TASK STATEMENT
Among the entries below, one stretch runs from the line that contains "TIMER_SWEEP (R87). -/" through the line that contains "(fun d => decide". Repeat that stretch exactly, ends included, and only that.

DATA EXTRACT
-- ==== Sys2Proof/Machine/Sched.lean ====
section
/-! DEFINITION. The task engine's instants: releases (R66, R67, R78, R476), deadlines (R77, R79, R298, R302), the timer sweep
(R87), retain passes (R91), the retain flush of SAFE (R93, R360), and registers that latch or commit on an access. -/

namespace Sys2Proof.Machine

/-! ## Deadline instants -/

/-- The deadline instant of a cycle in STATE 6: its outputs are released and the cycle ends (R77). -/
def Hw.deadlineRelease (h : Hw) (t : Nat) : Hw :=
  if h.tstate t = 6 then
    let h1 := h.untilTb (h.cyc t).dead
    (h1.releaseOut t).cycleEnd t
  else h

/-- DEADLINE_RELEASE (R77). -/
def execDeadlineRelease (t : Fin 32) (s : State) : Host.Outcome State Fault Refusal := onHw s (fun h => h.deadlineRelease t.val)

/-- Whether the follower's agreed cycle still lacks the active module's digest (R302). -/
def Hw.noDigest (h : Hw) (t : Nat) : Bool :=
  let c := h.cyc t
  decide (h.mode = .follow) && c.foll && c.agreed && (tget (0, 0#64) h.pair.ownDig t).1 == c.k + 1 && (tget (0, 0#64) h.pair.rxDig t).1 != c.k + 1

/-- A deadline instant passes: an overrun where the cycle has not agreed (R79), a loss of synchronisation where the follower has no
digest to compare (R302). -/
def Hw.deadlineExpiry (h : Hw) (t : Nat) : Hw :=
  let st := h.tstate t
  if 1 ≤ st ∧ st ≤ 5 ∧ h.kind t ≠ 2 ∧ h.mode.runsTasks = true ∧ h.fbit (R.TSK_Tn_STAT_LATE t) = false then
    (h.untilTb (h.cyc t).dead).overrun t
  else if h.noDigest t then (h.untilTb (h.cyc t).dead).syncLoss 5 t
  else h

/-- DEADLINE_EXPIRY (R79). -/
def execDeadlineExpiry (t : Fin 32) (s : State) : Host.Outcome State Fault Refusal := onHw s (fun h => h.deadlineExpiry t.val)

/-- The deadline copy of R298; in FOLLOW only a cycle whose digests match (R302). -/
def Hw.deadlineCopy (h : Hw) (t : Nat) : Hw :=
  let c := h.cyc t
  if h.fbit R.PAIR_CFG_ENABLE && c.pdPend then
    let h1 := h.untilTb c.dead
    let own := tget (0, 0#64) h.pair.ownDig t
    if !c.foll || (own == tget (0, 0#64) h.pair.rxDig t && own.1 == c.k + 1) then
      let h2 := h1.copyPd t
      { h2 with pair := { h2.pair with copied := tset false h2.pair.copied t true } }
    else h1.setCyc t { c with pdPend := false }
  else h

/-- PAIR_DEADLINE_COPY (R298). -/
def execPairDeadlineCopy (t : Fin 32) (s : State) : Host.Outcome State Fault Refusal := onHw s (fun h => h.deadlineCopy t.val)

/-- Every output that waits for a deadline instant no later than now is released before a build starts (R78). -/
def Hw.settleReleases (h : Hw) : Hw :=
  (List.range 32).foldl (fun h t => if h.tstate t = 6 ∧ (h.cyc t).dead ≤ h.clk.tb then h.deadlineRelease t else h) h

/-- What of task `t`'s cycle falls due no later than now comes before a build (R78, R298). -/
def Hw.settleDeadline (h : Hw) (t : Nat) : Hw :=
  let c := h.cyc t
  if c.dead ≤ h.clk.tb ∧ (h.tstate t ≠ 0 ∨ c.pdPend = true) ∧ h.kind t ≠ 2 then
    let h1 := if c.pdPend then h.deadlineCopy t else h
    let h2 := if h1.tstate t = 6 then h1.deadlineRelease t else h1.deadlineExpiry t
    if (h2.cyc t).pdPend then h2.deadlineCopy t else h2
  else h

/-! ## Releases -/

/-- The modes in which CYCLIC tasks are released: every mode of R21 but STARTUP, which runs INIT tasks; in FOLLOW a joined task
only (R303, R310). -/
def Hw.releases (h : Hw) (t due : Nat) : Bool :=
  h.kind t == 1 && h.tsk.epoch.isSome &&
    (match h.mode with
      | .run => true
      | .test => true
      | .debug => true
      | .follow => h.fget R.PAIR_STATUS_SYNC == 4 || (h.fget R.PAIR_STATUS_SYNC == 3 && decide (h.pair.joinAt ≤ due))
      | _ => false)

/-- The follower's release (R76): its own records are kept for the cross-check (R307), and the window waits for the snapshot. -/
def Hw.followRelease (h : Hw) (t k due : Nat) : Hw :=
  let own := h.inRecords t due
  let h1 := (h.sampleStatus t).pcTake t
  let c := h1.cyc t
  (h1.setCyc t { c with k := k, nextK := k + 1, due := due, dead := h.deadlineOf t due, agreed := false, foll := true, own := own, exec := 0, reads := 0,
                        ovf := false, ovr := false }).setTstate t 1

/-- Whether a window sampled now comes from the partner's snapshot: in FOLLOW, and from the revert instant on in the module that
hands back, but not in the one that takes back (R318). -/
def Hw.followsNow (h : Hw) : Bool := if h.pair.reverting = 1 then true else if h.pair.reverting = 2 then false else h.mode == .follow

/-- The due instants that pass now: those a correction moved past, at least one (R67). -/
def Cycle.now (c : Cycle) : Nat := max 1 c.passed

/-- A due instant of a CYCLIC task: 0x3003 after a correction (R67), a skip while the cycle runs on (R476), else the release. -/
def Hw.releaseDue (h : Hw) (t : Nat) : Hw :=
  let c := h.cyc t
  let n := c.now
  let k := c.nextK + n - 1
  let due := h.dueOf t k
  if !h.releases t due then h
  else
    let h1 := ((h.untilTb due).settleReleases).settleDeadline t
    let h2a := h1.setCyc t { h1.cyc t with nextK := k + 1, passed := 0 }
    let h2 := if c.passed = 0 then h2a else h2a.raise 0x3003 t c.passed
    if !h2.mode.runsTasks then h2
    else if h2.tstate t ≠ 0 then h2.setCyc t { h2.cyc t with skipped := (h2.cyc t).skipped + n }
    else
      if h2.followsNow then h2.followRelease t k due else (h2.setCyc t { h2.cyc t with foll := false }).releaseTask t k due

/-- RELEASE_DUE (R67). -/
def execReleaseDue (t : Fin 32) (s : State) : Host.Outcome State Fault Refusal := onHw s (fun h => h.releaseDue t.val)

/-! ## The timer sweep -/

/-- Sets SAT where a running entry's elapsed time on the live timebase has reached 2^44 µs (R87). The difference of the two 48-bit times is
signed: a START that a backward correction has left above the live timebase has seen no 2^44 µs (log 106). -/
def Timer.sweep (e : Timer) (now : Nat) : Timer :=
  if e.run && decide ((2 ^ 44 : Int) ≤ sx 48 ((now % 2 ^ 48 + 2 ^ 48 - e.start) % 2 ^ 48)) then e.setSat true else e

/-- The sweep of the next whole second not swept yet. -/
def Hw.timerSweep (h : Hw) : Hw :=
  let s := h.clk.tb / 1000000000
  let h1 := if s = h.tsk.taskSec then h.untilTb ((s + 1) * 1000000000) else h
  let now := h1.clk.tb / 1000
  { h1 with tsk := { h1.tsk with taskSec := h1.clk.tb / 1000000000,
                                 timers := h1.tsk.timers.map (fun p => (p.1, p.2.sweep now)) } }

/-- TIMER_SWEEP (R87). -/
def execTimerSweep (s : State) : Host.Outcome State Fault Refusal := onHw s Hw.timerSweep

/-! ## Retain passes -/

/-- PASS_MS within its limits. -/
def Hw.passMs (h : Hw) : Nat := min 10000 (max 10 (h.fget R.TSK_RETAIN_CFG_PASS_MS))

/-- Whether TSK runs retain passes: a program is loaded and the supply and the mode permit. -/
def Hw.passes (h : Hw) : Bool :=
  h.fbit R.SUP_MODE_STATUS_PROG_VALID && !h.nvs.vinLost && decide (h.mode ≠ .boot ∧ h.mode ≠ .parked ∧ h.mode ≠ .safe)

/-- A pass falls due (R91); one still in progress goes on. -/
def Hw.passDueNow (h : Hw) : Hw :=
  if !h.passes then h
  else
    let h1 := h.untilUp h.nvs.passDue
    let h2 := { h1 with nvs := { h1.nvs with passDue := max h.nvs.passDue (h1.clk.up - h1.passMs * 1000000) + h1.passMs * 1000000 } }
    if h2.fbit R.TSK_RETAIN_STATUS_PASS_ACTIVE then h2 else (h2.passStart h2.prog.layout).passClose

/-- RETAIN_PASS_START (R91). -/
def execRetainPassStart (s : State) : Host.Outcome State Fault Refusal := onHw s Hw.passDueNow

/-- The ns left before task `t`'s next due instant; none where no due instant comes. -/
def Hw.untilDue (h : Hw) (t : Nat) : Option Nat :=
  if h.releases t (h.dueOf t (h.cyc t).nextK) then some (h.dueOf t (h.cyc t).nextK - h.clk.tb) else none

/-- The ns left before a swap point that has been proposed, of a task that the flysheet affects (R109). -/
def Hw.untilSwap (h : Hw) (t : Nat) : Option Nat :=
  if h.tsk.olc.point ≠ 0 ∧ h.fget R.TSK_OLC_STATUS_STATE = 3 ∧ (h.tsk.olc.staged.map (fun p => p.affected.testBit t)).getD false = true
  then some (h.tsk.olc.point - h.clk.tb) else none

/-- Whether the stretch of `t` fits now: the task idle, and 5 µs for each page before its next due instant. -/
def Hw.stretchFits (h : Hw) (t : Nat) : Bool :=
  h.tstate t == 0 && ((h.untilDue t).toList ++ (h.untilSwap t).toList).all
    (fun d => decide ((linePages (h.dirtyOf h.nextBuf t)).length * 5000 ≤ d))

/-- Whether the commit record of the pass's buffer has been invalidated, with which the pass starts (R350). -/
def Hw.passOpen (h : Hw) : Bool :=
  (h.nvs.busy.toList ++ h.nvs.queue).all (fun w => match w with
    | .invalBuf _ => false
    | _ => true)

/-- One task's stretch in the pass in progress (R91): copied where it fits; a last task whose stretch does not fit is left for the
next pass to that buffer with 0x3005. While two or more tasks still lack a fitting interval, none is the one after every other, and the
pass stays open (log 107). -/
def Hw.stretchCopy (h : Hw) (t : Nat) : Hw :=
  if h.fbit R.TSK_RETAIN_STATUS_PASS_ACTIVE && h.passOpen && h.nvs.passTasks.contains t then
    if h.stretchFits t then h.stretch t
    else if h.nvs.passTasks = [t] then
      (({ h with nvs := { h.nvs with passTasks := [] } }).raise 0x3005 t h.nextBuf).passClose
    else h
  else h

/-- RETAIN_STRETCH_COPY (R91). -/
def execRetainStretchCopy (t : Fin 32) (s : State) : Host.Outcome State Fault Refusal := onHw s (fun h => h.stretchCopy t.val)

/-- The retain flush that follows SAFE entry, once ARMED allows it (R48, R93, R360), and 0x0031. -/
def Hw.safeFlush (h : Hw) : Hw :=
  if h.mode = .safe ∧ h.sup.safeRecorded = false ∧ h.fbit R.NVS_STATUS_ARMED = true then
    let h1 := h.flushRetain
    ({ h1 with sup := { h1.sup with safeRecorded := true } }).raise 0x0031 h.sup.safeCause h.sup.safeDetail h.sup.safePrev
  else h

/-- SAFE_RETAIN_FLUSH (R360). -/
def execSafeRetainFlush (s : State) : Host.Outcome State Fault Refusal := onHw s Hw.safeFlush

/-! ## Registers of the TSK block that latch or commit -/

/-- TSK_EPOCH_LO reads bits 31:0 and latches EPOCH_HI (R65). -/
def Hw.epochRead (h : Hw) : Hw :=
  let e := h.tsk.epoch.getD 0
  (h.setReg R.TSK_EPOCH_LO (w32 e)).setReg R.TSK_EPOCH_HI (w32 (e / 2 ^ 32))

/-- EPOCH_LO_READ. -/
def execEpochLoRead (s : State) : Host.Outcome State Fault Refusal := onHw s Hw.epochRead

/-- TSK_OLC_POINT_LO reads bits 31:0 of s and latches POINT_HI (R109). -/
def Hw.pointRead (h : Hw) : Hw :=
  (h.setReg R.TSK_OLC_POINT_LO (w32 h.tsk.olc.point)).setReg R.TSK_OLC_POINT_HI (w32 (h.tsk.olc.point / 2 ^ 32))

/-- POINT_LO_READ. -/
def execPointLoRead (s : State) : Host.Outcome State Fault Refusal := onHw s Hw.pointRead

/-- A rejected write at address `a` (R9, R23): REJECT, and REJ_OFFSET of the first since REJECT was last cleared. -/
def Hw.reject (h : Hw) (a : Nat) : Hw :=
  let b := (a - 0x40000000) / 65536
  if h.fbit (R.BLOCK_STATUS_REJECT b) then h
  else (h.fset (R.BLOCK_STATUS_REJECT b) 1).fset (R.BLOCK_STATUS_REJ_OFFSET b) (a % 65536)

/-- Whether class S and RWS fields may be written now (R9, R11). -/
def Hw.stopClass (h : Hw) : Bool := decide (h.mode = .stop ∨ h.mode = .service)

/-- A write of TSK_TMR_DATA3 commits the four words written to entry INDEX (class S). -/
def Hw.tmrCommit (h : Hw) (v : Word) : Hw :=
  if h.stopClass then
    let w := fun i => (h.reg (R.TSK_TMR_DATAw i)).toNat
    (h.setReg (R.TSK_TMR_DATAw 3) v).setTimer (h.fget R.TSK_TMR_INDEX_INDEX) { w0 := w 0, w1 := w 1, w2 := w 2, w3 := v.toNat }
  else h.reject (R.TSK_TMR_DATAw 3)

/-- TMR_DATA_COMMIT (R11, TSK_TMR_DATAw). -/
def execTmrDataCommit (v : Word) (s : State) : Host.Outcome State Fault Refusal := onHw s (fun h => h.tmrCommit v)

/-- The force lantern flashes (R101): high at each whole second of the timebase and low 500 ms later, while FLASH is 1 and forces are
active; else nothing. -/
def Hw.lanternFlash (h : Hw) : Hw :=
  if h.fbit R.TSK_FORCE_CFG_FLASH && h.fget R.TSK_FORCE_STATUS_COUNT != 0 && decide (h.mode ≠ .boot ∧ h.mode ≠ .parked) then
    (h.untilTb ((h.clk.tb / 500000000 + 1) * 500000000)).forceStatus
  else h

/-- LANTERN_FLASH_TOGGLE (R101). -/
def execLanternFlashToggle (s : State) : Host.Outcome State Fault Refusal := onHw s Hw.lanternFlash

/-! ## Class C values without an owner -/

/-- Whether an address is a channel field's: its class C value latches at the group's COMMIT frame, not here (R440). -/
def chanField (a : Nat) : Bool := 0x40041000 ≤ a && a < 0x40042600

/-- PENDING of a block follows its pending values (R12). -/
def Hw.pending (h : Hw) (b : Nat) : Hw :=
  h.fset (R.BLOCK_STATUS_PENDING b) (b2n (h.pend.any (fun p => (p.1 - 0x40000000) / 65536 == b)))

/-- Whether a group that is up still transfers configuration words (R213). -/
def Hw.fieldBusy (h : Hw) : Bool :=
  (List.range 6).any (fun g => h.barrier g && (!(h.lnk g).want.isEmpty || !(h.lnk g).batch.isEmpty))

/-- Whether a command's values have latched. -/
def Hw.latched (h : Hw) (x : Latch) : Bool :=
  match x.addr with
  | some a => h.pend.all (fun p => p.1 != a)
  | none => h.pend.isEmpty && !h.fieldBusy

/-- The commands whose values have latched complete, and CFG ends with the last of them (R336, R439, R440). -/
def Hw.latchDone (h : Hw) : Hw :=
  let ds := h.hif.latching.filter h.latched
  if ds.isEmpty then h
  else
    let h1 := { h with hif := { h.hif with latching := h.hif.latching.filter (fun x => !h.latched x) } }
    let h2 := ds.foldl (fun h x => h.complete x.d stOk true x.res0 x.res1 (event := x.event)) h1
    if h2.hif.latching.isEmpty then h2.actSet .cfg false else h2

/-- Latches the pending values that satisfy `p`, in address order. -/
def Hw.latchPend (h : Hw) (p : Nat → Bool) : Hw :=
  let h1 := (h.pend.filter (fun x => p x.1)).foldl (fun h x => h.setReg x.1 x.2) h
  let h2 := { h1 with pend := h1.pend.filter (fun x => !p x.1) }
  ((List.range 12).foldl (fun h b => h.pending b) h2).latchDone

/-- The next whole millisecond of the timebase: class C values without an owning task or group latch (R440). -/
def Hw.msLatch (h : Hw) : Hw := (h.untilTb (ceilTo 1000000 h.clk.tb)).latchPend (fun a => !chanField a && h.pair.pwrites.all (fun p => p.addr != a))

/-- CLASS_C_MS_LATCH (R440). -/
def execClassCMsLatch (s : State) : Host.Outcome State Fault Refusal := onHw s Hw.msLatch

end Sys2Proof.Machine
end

TASK ANSWER
/-- TIMER_SWEEP (R87). -/
def execTimerSweep (s : State) : Host.Outcome State Fault Refusal := onHw s Hw.timerSweep

/-! ## Retain passes -/

/-- PASS_MS within its limits. -/
def Hw.passMs (h : Hw) : Nat := min 10000 (max 10 (h.fget R.TSK_RETAIN_CFG_PASS_MS))

/-- Whether TSK runs retain passes: a program is loaded and the supply and the mode permit. -/
def Hw.passes (h : Hw) : Bool :=
  h.fbit R.SUP_MODE_STATUS_PROG_VALID && !h.nvs.vinLost && decide (h.mode ≠ .boot ∧ h.mode ≠ .parked ∧ h.mode ≠ .safe)

/-- A pass falls due (R91); one still in progress goes on. -/
def Hw.passDueNow (h : Hw) : Hw :=
  if !h.passes then h
  else
    let h1 := h.untilUp h.nvs.passDue
    let h2 := { h1 with nvs := { h1.nvs with passDue := max h.nvs.passDue (h1.clk.up - h1.passMs * 1000000) + h1.passMs * 1000000 } }
    if h2.fbit R.TSK_RETAIN_STATUS_PASS_ACTIVE then h2 else (h2.passStart h2.prog.layout).passClose

/-- RETAIN_PASS_START (R91). -/
def execRetainPassStart (s : State) : Host.Outcome State Fault Refusal := onHw s Hw.passDueNow

/-- The ns left before task `t`'s next due instant; none where no due instant comes. -/
def Hw.untilDue (h : Hw) (t : Nat) : Option Nat :=
  if h.releases t (h.dueOf t (h.cyc t).nextK) then some (h.dueOf t (h.cyc t).nextK - h.clk.tb) else none

/-- The ns left before a swap point that has been proposed, of a task that the flysheet affects (R109). -/
def Hw.untilSwap (h : Hw) (t : Nat) : Option Nat :=
  if h.tsk.olc.point ≠ 0 ∧ h.fget R.TSK_OLC_STATUS_STATE = 3 ∧ (h.tsk.olc.staged.map (fun p => p.affected.testBit t)).getD false = true
  then some (h.tsk.olc.point - h.clk.tb) else none

/-- Whether the stretch of `t` fits now: the task idle, and 5 µs for each page before its next due instant. -/
def Hw.stretchFits (h : Hw) (t : Nat) : Bool :=
  h.tstate t == 0 && ((h.untilDue t).toList ++ (h.untilSwap t).toList).all
    (fun d => decide ((linePages (h.dirtyOf h.nextBuf t)).length * 5000 ≤ d))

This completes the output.